Ces décrets honorifiques permettaient à l’Etat d’exposer les mérites accomplis par un citoyen et les récompenses octroyées en remerciement. Pour assurer pérennité et publicité à de telles actions, ces textes étaient gravés dans la pierre et exposés dans un endroit public. Ne nous faisons cependant pas d’illusions. Les badauds de l’Antiquité n’étaient pas différents de ceux d’aujourd’hui; ils ne passaient pas leur temps à lire des textes officiels! En revanche, cette pléthore de textes officiels gravés fait le bonheur des historiens modernes.

Au rythme de la lune

Ces textes, inscrits sur des pierres, ont souvent survécu au-delà des espérances de ceux qui les avaient fait graver. Des fouilles, menées depuis le XIXe siècle, ont permis d’en retrouver des milliers soit sous forme entière, soit de quelques lignes, voire de quelques mots. Parmi ces documents, il y en a quelques-uns, rares, qui concernent les bienfaits accomplis par les gymnasiarques, généreux dans toutes sortes de domaines. Toutefois, concentrons-nous spécifiquement sur l’huile. Tel gymnasiarque fournit de l’huile «généreusement», sans que l’on puisse déterminer précisément ce que cela signifie, d’autant plus, dit le texte que c’était une année exceptionnelle… de treize mois! En effet, si les Anciens avaient bien, comme nous, des années de douze mois, il s’agissait cependant de mois lunaires. Ainsi le calendrier officiel perdait-il chaque année une dizaine de jours par rapport au calendrier solaire. C’est pourquoi, pour faire coïncider les deux, on était obligé d’y introduire régulièrement un mois supplémentaire, appelé mois intercalaire. Le gymnasiarque généreux devait alors s’acquitter de ses tâches un mois supplémentaire et ce geste était scrupuleusement relevé. Tel autre gymnasiarque est félicité pour avoir permis que l’huile qu’il offrait sur ses propres biens, en quantités généreuses et de bonne qualité, fût à disposition toute la journée et non seulement à heures fixes.
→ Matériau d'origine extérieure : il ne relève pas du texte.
/-- Settles O27, by the three rows of R46: undefined, named by a request in the queue, and neither. -/
theorem setViewportUndefinesUnlessInUse : Obligations.SetViewportUndefinesUnlessInUse := by
  intro s own seq id rest hfresh hlo hhi hlen run
  have hdefined : ∀ l : Link, (s.viewport id.toNat).defined = true →
      ¬(State.viewport { s with link := l } id.toNat).defined = false := fun l hdef => by
    rw [Bool.not_eq_false]; exact hdef
  have huse : ∀ l : Link, State.viewportInUse { s with link := l } id.toNat = true ↔
      ∃ r ∈ s.queue.requests, r.viewport = id.toNat := fun l => by simp [State.viewportInUse]
  refine ⟨fun hundef => ?_, fun hdef hin => ?_, fun hdef hout => ?_⟩
  · exact exec_setViewport_undefine hfresh hlo hhi hlen rfl fun l => if_pos hundef
  · exact exec_setViewport_undefine hfresh hlo hhi hlen rfl fun l =>
      (if_neg (hdefined l hdef)).trans (if_pos ((huse l).2 hin))
  · have hfree : ∀ l : Link, ¬State.viewportInUse { s with link := l } id.toNat = true := fun l h => by
      obtain ⟨r, hr, he⟩ := (huse l).1 h
      exact hout r hr he
    exact exec_setViewport_undefine hfresh hlo hhi hlen rfl fun l =>
      (if_neg (hdefined l hdef)).trans (if_neg (hfree l))

/-- A yes/no field reads back (R188). -/
theorem boolByte_toNat (b : Bool) : (boolByte b).toNat = b.toNat := by cases b <;> rfl

/-- The bytes of a DEFINE (R190). -/
def definePayload (id x y w h : Byte) (ink ground : Action) (wrap given : Bool) (cx cy : Int) : List Byte :=
  [id, 1, x, y, w, h, byte ink.code, byte ground.code, boolByte wrap, boolByte given] ++ signed16Bytes cx ++
    signed16Bytes cy

section

variable {id x y w h : Byte} {ink ground : Action} {wrap given : Bool} {cx cy : Int}

/-- A DEFINE whose id and rectangle suit the panel passes the checks of R44. -/
theorem setViewportChecks_define {c : Settings} (hid : id.toNat ≤ 7)
    (hrect : id ≠ 0 → 1 ≤ w.toNat ∧ x.toNat + w.toNat ≤ c.columns ∧
      1 ≤ h.toNat ∧ y.toNat + h.toNat ≤ 16 * c.stripRows) :
    firstFailing (setViewportChecks c (definePayload id x y w h ink ground wrap given cx cy)) = none := by
  rw [ne_eq, byte_eq_zero_iff] at hrect
  have hcode : ∀ a : Action, a.code ≤ 3 := fun a => by cases a <;> decide
  have hbool : ∀ b : Bool, b.toNat ≤ 1 := Bool.toNat_le
  simp only [firstFailing_none, setViewportChecks, definePayload, List.cons_append, fieldNat, field,
    List.getD_cons_zero, List.getD_cons_succ, List.forall_mem_cons, action_code_byte, boolByte_toNat]
  by_cases hz : id.toNat = 0
  · simp [hz, hcode, hbool]
  · obtain ⟨hw, hx, hh, hy⟩ := hrect hz
    have hx' : x.toNat < c.columns := by omega
    have hy' : y.toNat < 16 * c.stripRows := by omega
    simp [hid, hw, hx, hx', hh, hy, hy', hcode, hbool]

/-- The record that a DEFINE leaves, from the fields it carries (R45). -/
theorem definedViewport_payload (old : Viewport) (hcx : coordinateFits cx = true) (hcy : coordinateFits cy = true) :
    definedViewport old (definePayload id x y w h ink ground wrap given cx cy) =
      ⟨true, if id = 0 then old.rect else ⟨x.toNat, y.toNat, w.toNat, h.toNat⟩, ⟨ink, ground⟩, wrap,
        if given then cx else if old.defined then old.cx else 0,
        if given then cy else if old.defined then old.cy else 0⟩ := by
  simp only [byte_eq_zero_iff id]
  simp [definedViewport, definePayload, fieldNat, fieldSigned, field, action_code_byte, boolByte_toNat,
    inkRuleOf, actionOf_code, signed16Bytes, le16Bytes, signed16_of_fits hcx, signed16_of_fits hcy]

end

/-- Settles O26: the checks pass (`setViewportChecks_define`), and the record is read off the fields
(`definedViewport_payload`). -/
theorem setViewportDefinesItsRecord : Obligations.SetViewportDefinesItsRecord := by
  intro s own seq id x y w h ink ground wrap given cx cy hfresh hid hcx hcy hrect old
  refine congrArg Host.Outcome.next
    (addressedFrame_owner .setViewport (p := definePayload id x y w h ink ground wrap given cx cy) hfresh rfl
      (by decide) rfl fun l => ?_)
  refine (setViewportMessage_checked (s := { s with link := l }) (setViewportChecks_define hid hrect)).trans ?_
  rw [← definedViewport_payload old hcx hcy]
  rfl

/-! ### The geometry change (R151, R180 to R184) -/

theorem length_configurePayload (pairs : List (Nat × Nat)) : (configurePayload pairs).length = 3 * pairs.length := by
  simp [configurePayload, List.length_flatMap]
  omega

/-- The pairs of a CONFIGURE are read back from the payload that carries them (R190). -/
theorem configPairs_payload {pairs : List (Nat × Nat)} (h : ∀ e ∈ pairs, e.1 < 256 ∧ e.2 < 65536) :
    configPairs (configurePayload pairs) = pairs := by
  induction pairs with
  | nil => rfl
  | cons e pairs ih =>
    obtain ⟨⟨hid, hv⟩, hrest⟩ := List.forall_mem_cons.1 h
    show ((byte e.1).toNat, le16 (byte e.2) (byte (e.2 / 256))) :: configPairs (configurePayload pairs) = _
    rw [byte_toNat_of_lt hid, le16_bytes hv, ih hrest]

/-- No pair fails when each value lies in its setting's range (R180). -/
theorem firstBadPair_of_inRange {pairs : List (Nat × Nat)} (h : ∀ e ∈ pairs, settingInRange e.1 e.2 = true)
    (i : Nat) : firstBadPair i pairs = none := by
  induction pairs generalizing i with
  | nil => rfl
  | cons e pairs ih =>
    obtain ⟨he, hrest⟩ := List.forall_mem_cons.1 h
    simp only [firstBadPair, he, if_true]
    exact ih hrest _

/-- Scanning starts afresh, or stops, with the contact dropped (R145, R151, R152). -/
theorem State.restartTouch_eq (s : State) :
    s.restartTouch =
      { s with
        touch := s.touch.fresh (s.settings.touchEnable == 1) s.settings.scanPeriod s.pulseInProgress
        reports := { s.reports with coalesce := none } } := by
  by_cases ht : s.settings.touchEnable = 1 <;>
    simp [State.restartTouch, State.clearCoalesce, State.newScan, Touch.fresh, ht]

/-- The sweep timer after a change of settings (R128). -/
theorem State.startSweepTimer_eq (s : State) :
    s.startSweepTimer =
      { s with
        sweep :=
          { s.sweep with
            timer := if s.sweep.timer = none ∧ s.settings.sweepInterval ≠ 0 then some s.settings.sweepInterval
              else s.sweep.timer } } := by
  rcases htimer : s.sweep.timer with _ | n
  · by_cases hi : s.settings.sweepInterval = 0
    · have hkeep : { s.sweep with timer := none } = s.sweep := by rw [← htimer]
      simp only [State.startSweepTimer, htimer, hi, if_true, ne_eq, not_true_eq_false, and_false, if_false, hkeep]
    · simp only [State.startSweepTimer, htimer, hi, if_false, ne_eq, not_false_eq_true, and_self, if_true]
  · have hkeep : { s.sweep with timer := some n } = s.sweep := by rw [← htimer]
    simp only [State.startSweepTimer, htimer, reduceCtorEq, false_and, if_false, hkeep]

/-- A driver with an empty hand has no phase to try when the quiet block is lifted (R118). -/
theorem State.retryPhase_emptyHand (lifted : Bool) (h : s.driver.hand = none) :
    (if lifted then s.retryPhase else s) = s := by
  cases lifted <;> simp [State.retryPhase, State.tryPhase, h]

/-- The unit after a geometry change to the settings `new` (R184). -/
def State.geometryChanged (s : State) (new : Settings) : State :=
  { s with
    settings := new
    image := []
    dead := []
    viewports := freshViewports new.columns new.stripRows
    zones := List.replicate Config.zoneCount .undefined
    driver := { s.driver with passOver := 0 }
    sweep :=
      ⟨⟨0, 0⟩, none, if s.sweep.timer = none ∧ new.sweepInterval ≠ 0 then some new.sweepInterval else s.sweep.timer⟩
    touch := s.touch.fresh (new.touchEnable == 1) new.scanPeriod s.pulseInProgress
    reports := { s.reports with coalesce := none } }

/-- A change of the panel's shape reshapes the unit; with the hand empty no phase is tried after it (R118, R184). -/
theorem State.applySettings_shape {new : Settings} (hshape : s.settings.shapeDiffers new = true)
    (hhand : s.driver.hand = none) : s.applySettings new = s.geometryChanged new := by
  have htouch : touchAffected s.settings new = true := by simp [touchAffected, hshape]
  have hrest : ((s.reshaped new).retouched s.settings new).startSweepTimer = s.geometryChanged new := by
    simp only [State.reshaped, State.retouched, hshape, htouch, if_true]
    rw [State.startSweepTimer_eq, State.restartTouch_eq]
    rfl
  simp only [State.applySettings_eq, hrest]
  exact State.retryPhase_emptyHand _ hhand

/-- A CONFIGURE that passes its three checks (R180 to R182). -/
theorem configureMessage_accepted {pairs : List (Nat × Nat)} (hfit : PairsFit pairs)
    (hrange : ∀ e ∈ pairs, settingInRange e.1 e.2 = true)
    (hbeams : (settingsAfter s.settings pairs).beamsInside = true) (hempty : s.workEmpty = true) :
    configureMessage s (configurePayload pairs) = (s.applySettings (settingsAfter s.settings pairs), okReply []) := by
  have hnew : s.settings.putAll pairs = settingsAfter s.settings pairs := rfl
  simp only [configureMessage, configPairs_payload hfit.2.2, firstBadPair_of_inRange hrange, hnew, hbeams, hempty,
    Bool.true_eq_false, if_false, and_false]

/-- Settles O15: the pairs pass, the work in flight is empty, and the change of shape resets the panel
(`State.applySettings_shape`). -/
theorem geometryChangeResetsThePanel : Obligations.GeometryChangeResetsThePanel := by
  intro s own seq pairs hfresh hfit hrange new hbeams hshape hqueue hring hhand
  have haccepts : MsgKind.configure.accepts (configurePayload pairs).length = true := by
    obtain ⟨hlo, hhi, -⟩ := hfit
    rw [length_configurePayload]
    simp only [MsgKind.accepts, Bool.and_eq_true, decide_eq_true_eq, beq_iff_eq]
    omega
  have hdiffers : s.settings.shapeDiffers new = true := by
    simp only [Settings.shapeDiffers, Bool.or_eq_true, bne_iff_ne]
    exact hshape.imp Ne.symm Ne.symm
  have hempty : ∀ l : Link, State.workEmpty { s with link := l } = true := fun l => by
    simp [State.workEmpty, hqueue, hring, hhand]
  refine congrArg Host.Outcome.next
    (addressedFrame_owner .configure (t := s.geometryChanged new) hfresh haccepts (by decide) rfl fun l => ?_)
  exact (configureMessage_accepted (s := { s with link := l }) hfit hrange hbeams (hempty l)).trans
    (congrArg (·, okReply []) (State.applySettings_shape (s := { s with link := l }) hdiffers hhand))

end Sys2Proof.Machine
end

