/-- A line spans its two ends. -/
theorem line_spans (rect : Rect) (x0 y0 x1 y1 : Int) :
    Spans ((Item.line x0 y0 x1 y1).classAt rect) (x0, y0) (x1, y1) := by
  have hink : ∀ u v, (Item.line x0 y0 x1 y1).classAt rect u v ≠ none ↔
      ∃ i ≤ lineLength x0 y0 x1 y1, lineDot x0 y0 x1 y1 i = (u, v) := fun u v => by
    rw [← onLine_iff]
    simp [Item.classAt]
  refine ⟨(hink _ _).2 ⟨0, Nat.zero_le _, lineDot_zero⟩, (hink _ _).2 ⟨_, le_rfl, lineDot_lineLength⟩,
    fun u v hc => ?_⟩
  obtain ⟨i, hi, hdot⟩ := (hink u v).1 hc
  rw [← and_assoc]
  by_cases hw : (y1 - y0).natAbs ≤ (x1 - x0).natAbs
  · rw [lineLength, max_eq_left hw] at hi
    rw [lineDot_wide hw, Prod.mk.injEq] at hdot
    rw [← hdot.1, ← hdot.2]
    exact ⟨toward_between hi, toward_between (shortSteps_le hi hw)⟩
  · have hw' := Nat.le_of_not_le hw
    rw [lineLength, max_eq_right hw'] at hi
    rw [lineDot_tall hw, Prod.mk.injEq] at hdot
    rw [← hdot.1, ← hdot.2]
    exact ⟨toward_between (shortSteps_le hi hw'), toward_between hi⟩

/-- A DOT spans itself. -/
theorem dot_spans (rect : Rect) (x y : Int) : Spans ((Item.dot x y).classAt rect) (x, y) (x, y) := by
  simp [Spans, Item.classAt]

/-- The clipping test of an item whose fields lie in their ranges (R58). -/
theorem Item.isClipped_iff {it : Item} (hfits : it.fits = true) (rect : Rect) :
    it.isClipped rect = true ↔
      ∃ u v : Int, it.classAt rect u v ≠ none ∧ ¬(0 ≤ u ∧ u < rect.w ∧ 0 ≤ v ∧ v < rect.h) := by
  cases it with
  | dot x y =>
    have hclip := (dot_spans rect x y).outside_iff rect
    rwa [min_self, min_self, max_self, max_self] at hclip
  | line x0 y0 x1 y1 => exact (line_spans rect x0 y0 x1 y1).outside_iff rect
  | box x y w h style =>
    obtain ⟨-, hw, -, hh, -⟩ : (coordinateFits x = true ∧ coordinateFits y = true) ∧
      1 ≤ w ∧ w ≤ 4096 ∧ 1 ≤ h ∧ h ≤ 4096 := by simpa [Item.fits] using hfits
    cases style with
    | filled =>
      simp only [filled_classAt]
      exact patternClass_outside_iff hw hh _ rect
    | outline =>
      simp only [outline_classAt]
      exact patternClass_outside_iff hw hh _ rect
  | image x y w h data =>
    obtain ⟨-, hw, -, hh, -⟩ : (coordinateFits x = true ∧ coordinateFits y = true) ∧
      1 ≤ w ∧ w ≤ 240 ∧ 1 ≤ h ∧ h ≤ 64 ∧ data.length = w * columnBytes h := by simpa [Item.fits] using hfits
    simp only [image_classAt]
    exact patternClass_outside_iff hw hh _ rect
  | clear =>
    simp only [clear_classAt, patternClass_ne_none_iff, covers_iff, Item.isClipped, Item.corners, Bool.false_eq_true,
      false_iff]
    rintro ⟨u, v, hin, hout⟩
    omega
  | text font start codes | cursor x y | newline rows => simp [Item.isClipped, Item.corners, Item.classAt]

/-- What is left of a claim inside a rectangle of the panel (R58). -/
theorem clipTo_eq (rect : Rect) (c : Claim) (x y : Int) :
    clipTo rect c x y =
      if rect.x ≤ x ∧ x < rect.x + rect.w ∧ rect.y ≤ y ∧ y < rect.y + rect.h then c x y else none := by
  simp only [clipTo, Rect.holdsInt, covers_iff]

/-- Settles O42: an item spans two dots of its own, a cell its two corners, and the test is made on the rectangle around
them (`Spans.outside_iff`). -/
theorem clippingTestFindsDotsOutside : Obligations.ClippingTestFindsDotsOutside := by
  refine fun rect => ⟨fun it hfits => ⟨Item.isClipped_iff hfits rect, fun x y => clipTo_eq rect _ x y⟩,
    fun l x y => ⟨fun hcolumns hheight => ?_, fun a b => clipTo_eq rect _ a b⟩⟩
  simp only [l.classAt_eq]
  exact patternClass_outside_iff (Nat.le_add_right_of_le hcolumns) hheight _ rect

end Sys2Proof.Machine
end

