theorem State.joinEcho_butCounters (s : State) (r : Rect) :
    (s.joinEcho r).engineTables.butCounters = s.engineTables.butCounters := by
  rw [State.joinEcho, State.generatorArbiter_engineTables]
  rfl

theorem State.press_butCounters (s : State) (x y : Nat) :
    (s.press x y).engineTables.butCounters = s.engineTables.butCounters := by
  unfold State.press
  dsimp only
  rw [State.offer_engineTables]
  split
  · exact State.joinEcho_butCounters _ _
  · rfl

theorem State.pressTest_butCounters (s : State) (x y count : Nat) :
    (s.pressTest x y count).engineTables.butCounters = s.engineTables.butCounters := by
  unfold State.pressTest
  dsimp only
  split
  · exact State.press_butCounters _ _ _
  · rfl

theorem State.release_butCounters (s : State) (c : Contact) :
    (s.release c).engineTables.butCounters = s.engineTables.butCounters := by
  have hended : ∀ (u : State) (r : Report),
      (((u.offer r).clearCoalesce).setContact .none).engineTables = u.engineTables :=
    State.offer_engineTables
  unfold State.release
  dsimp only
  rw [hended]
  split
  · exact State.joinEcho_butCounters _ _
  · rfl

theorem State.releaseTest_butCounters (s : State) (c : Contact) (count : Nat) :
    (s.releaseTest c count).engineTables.butCounters = s.engineTables.butCounters := by
  unfold State.releaseTest
  dsimp only
  split
  · exact State.release_butCounters _ _
  · rfl

theorem State.moveCheck_butCounters (s : State) (c : Contact) (x y : Nat) :
    (s.moveCheck c x y).engineTables.butCounters = s.engineTables.butCounters := by
  unfold State.moveCheck
  split
  · exact congrArg EngineTables.butCounters (State.offer_engineTables _ _)
  · rfl

theorem State.contactStep_butCounters (s : State) (o : ScanOutcome) :
    (s.contactStep o).engineTables.butCounters = s.engineTables.butCounters := by
  unfold State.contactStep
  split
  · exact State.pressTest_butCounters _ _ _ _
  · rfl
  · rfl
  · split
    · exact State.pressTest_butCounters _ _ _ _
    · exact State.pressTest_butCounters _ _ _ _
  · rfl
  · exact State.releaseTest_butCounters _ _ _
  · exact State.moveCheck_butCounters _ _ _ _
  · rfl
  · exact State.releaseTest_butCounters _ _ _
  · exact State.moveCheck_butCounters _ _ _ _
  · rfl

theorem State.evaluateScan_butCounters (s : State) (xBroken : BitVec 48) (yBroken : BitVec 24) :
    (s.evaluateScan xBroken yBroken).engineTables.butCounters = s.engineTables.butCounters := by
  unfold State.evaluateScan
  exact (State.contactStep_butCounters _ _).trans
    (congrArg EngineTables.butCounters (foldl_keeps (fun _ _ => State.offer_engineTables _ _) _ _))

theorem State.voidScan_engineTables (s : State) : s.voidScan.engineTables = s.engineTables := by
  unfold State.voidScan
  dsimp only
  split
  · split <;> rfl
  · rfl

theorem State.scanEnds_butCounters (s : State) (xBroken : BitVec 48) (yBroken : BitVec 24) :
    (s.scanEnds xBroken yBroken).engineTables.butCounters = s.engineTables.butCounters := by
  unfold State.scanEnds
  split
  · rfl
  · rfl
  · split
    · exact congrArg EngineTables.butCounters (State.voidScan_engineTables _)
    · exact State.evaluateScan_butCounters _ _ _
  · exact (congrArg EngineTables.butCounters (State.retryPhase_engineTables _)).trans
      (State.evaluateScan_butCounters _ _ _)

/-! ### The messages of the request queue, and RESUME -/

theorem State.cancelOne_engineTables (s : State) (r : Request) : (s.cancelOne r).engineTables = s.engineTables := by
  unfold State.cancelOne
  split
  · exact State.leave_engineTables _ _ _
  · split
    · exact State.leave_engineTables _ _ _
    · rfl
  · rfl

theorem cancelAllForm_engineTables (s : State) : (cancelAllForm s).1.engineTables = s.engineTables :=
  (State.generatorArbiter_engineTables _).trans (foldl_keeps State.cancelOne_engineTables _ s)

theorem cancelMessage_engineTables (s : State) (p : List Byte) :
    (cancelMessage s p).1.engineTables = s.engineTables := by
  unfold cancelMessage
  split
  · exact cancelAllForm_engineTables s
  · unfold cancelTag
    split
    · rfl
    · split
      · rfl
      · exact (State.generatorArbiter_engineTables _).trans (State.cancelOne_engineTables _ _)

theorem resumeMessage_engineTables (s : State) : (resumeMessage s).1.engineTables = s.engineTables := by
  unfold resumeMessage
  split
  · exact (State.driverArbiter_engineTables _).trans (State.generatorArbiter_engineTables _)
  · rfl

/-- The tables with the tag counter left out of account. -/
def EngineTables.butTags (e : EngineTables) : EngineTables := { e with tagCounter := 0 }

/-- DRAW moves the tag counter alone, when its request joins (R21). -/
theorem drawMessage_butTags (s : State) (p : List Byte) :
    (drawMessage s p).1.engineTables.butTags = s.engineTables.butTags := by
  unfold drawMessage
  split
  · rfl
  · split
    · rfl
    · split
      · rfl
      · dsimp only
        rw [State.generatorArbiter_engineTables]
        rfl

end Sys2Proof.Machine
end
La générosité des gymnasiarques dans tous les domaines et particulièrement dans celui de l’huile, est un moyen pour les historiens modernes de comprendre les changements qui ont marqué la société de l’Antiquité. Les Grecs, en effet, vivent dans une société machiste, dans laquelle l’égalité ne concerne que les citoyens mâles. Sont citoyens uniquement les hommes appartenant à une cité, donc ni les étrangers – même libres – ni les esclaves. Ce n’est que tardivement qu’apparaîtront des gymnasiarques très riches, qui n’hésiteront pas à utiliser leurs biens pour démontrer leur générosité. Un phénomène qui porte le nom d’évergétisme et sera repris par la société romaine où les différences basées sur l’argent reflèteront plus les inégalités sociales.

 

Notre expert Olivier Curty est maître d’enseignement et de recherche au Département d’histoire de l’Antiquité, spécialisé dans l’étude de l’épigraphie de l’époque hellénistique.